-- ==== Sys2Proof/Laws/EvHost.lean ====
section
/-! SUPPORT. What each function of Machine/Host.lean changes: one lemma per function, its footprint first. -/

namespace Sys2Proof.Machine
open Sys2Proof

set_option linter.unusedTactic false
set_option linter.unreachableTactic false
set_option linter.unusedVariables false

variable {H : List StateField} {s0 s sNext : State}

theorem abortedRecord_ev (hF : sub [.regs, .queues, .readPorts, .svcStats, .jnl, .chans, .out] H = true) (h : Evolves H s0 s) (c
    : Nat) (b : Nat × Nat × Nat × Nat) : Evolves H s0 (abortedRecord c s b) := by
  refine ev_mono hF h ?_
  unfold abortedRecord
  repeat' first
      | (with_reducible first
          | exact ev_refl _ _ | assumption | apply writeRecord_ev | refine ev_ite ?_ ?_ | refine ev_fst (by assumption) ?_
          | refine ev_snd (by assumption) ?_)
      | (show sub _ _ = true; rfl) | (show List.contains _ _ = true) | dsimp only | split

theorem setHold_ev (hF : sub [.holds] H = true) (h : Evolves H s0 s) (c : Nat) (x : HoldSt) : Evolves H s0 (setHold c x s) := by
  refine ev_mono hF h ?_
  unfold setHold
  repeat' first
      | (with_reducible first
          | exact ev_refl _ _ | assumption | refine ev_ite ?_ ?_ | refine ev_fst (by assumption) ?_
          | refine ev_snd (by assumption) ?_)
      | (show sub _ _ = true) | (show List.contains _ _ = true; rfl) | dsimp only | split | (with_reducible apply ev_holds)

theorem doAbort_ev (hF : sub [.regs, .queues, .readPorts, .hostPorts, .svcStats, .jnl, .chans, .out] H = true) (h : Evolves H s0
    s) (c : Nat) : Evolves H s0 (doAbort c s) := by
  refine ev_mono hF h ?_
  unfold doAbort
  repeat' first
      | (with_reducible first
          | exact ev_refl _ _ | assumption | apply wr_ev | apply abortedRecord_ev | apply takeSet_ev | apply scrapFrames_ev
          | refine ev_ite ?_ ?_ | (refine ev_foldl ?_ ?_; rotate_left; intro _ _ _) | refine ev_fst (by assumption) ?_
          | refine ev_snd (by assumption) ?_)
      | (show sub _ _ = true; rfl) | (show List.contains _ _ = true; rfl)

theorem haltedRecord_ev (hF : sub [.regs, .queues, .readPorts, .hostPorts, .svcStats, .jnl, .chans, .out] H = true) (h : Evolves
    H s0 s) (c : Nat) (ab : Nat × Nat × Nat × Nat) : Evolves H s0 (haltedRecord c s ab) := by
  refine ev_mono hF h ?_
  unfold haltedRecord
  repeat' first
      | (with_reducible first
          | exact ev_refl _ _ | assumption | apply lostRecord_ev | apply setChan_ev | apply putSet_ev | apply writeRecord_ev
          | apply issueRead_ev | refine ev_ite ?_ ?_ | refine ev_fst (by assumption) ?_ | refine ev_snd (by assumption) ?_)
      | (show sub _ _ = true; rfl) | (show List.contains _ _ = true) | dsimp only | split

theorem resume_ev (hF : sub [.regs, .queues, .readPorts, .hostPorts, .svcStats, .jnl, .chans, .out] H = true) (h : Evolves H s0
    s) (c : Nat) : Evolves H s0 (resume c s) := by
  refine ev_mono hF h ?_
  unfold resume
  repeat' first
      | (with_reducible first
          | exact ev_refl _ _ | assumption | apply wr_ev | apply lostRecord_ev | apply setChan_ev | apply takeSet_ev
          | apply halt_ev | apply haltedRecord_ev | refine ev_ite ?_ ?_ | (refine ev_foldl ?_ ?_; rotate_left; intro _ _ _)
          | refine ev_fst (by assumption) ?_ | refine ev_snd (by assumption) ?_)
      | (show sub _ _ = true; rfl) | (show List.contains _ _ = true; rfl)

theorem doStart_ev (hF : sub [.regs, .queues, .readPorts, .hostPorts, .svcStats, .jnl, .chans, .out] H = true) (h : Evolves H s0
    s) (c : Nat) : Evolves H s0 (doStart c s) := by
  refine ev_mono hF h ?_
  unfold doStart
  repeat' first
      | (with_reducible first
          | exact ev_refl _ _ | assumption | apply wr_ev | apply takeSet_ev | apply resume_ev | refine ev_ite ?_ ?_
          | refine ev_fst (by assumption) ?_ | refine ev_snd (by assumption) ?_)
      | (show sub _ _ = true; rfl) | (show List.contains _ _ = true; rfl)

Work to be completed -
After reading through the records, count the lines that hold the string "linter" and give only the count.

Problem solution -
3